GIVEN RECORDS: Begin

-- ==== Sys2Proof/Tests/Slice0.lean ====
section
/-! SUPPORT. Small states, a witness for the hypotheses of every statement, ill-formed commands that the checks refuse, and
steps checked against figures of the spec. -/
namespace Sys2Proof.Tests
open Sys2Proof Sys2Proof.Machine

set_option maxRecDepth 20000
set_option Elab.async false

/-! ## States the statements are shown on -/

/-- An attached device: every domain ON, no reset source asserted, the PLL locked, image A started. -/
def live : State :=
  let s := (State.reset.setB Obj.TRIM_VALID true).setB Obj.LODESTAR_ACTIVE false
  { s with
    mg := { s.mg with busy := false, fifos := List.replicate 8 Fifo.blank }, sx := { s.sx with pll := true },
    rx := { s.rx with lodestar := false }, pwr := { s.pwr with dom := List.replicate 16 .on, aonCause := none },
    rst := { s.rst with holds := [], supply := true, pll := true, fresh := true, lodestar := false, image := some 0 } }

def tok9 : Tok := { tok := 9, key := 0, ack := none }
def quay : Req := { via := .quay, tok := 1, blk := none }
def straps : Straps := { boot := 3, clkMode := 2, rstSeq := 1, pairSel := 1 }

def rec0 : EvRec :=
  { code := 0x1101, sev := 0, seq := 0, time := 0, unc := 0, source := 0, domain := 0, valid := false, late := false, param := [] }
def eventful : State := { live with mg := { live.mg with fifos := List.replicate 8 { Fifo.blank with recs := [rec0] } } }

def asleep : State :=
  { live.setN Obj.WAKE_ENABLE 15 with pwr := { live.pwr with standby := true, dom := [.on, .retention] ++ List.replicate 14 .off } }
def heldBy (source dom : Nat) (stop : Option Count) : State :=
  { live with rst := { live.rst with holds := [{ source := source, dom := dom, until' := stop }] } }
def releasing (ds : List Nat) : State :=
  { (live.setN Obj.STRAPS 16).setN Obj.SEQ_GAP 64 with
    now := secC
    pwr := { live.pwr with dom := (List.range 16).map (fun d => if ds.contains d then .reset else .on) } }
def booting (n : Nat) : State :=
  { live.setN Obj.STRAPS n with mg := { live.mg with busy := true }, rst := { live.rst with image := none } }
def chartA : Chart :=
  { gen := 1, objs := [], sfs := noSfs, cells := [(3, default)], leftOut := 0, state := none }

GIVEN RECORDS: End

TASK TO CARRY OUT ▸ Once you have read the entries, reproduce each one exactly.

WRITTEN ANSWER ▸
-- ==== Sys2Proof/Tests/Slice0.lean ====
section
/-! SUPPORT. Small states, a witness for the hypotheses of every statement, ill-formed commands that the checks refuse, and
steps checked against figures of the spec. -/
namespace Sys2Proof.Tests
open Sys2Proof Sys2Proof.Machine

set_option maxRecDepth 20000
set_option Elab.async false

/-! ## States the statements are shown on -/

/-- An attached device: every domain ON, no reset source asserted, the PLL locked, image A started. -/
def live : State :=
  let s := (State.reset.setB Obj.TRIM_VALID true).setB Obj.LODESTAR_ACTIVE false
  { s with
    mg := { s.mg with busy := false, fifos := List.replicate 8 Fifo.blank }, sx := { s.sx with pll := true },
    rx := { s.rx with lodestar := false }, pwr := { s.pwr with dom := List.replicate 16 .on, aonCause := none },
    rst := { s.rst with holds := [], supply := true, pll := true, fresh := true, lodestar := false, image := some 0 } }

def tok9 : Tok := { tok := 9, key := 0, ack := none }
def quay : Req := { via := .quay, tok := 1, blk := none }
def straps : Straps := { boot := 3, clkMode := 2, rstSeq := 1, pairSel := 1 }

def rec0 : EvRec :=
  { code := 0x1101, sev := 0, seq := 0, time := 0, unc := 0, source := 0, domain := 0, valid := false, late := false, param := [] }
def eventful : State := { live with mg := { live.mg with fifos := List.replicate 8 { Fifo.blank with recs := [rec0] } } }

def asleep : State :=
  { live.setN Obj.WAKE_ENABLE 15 with pwr := { live.pwr with standby := true, dom := [.on, .retention] ++ List.replicate 14 .off } }
def heldBy (source dom : Nat) (stop : Option Count) : State :=
  { live with rst := { live.rst with holds := [{ source := source, dom := dom, until' := stop }] } }
def releasing (ds : List Nat) : State :=
  { (live.setN Obj.STRAPS 16).setN Obj.SEQ_GAP 64 with
    now := secC
    pwr := { live.pwr with dom := (List.range 16).map (fun d => if ds.contains d then .reset else .on) } }
def booting (n : Nat) : State :=
  { live.setN Obj.STRAPS n with mg := { live.mg with busy := true }, rst := { live.rst with image := none } }
def chartA : Chart :=
  { gen := 1, objs := [], sfs := noSfs, cells := [(3, default)], leftOut := 0, state := none }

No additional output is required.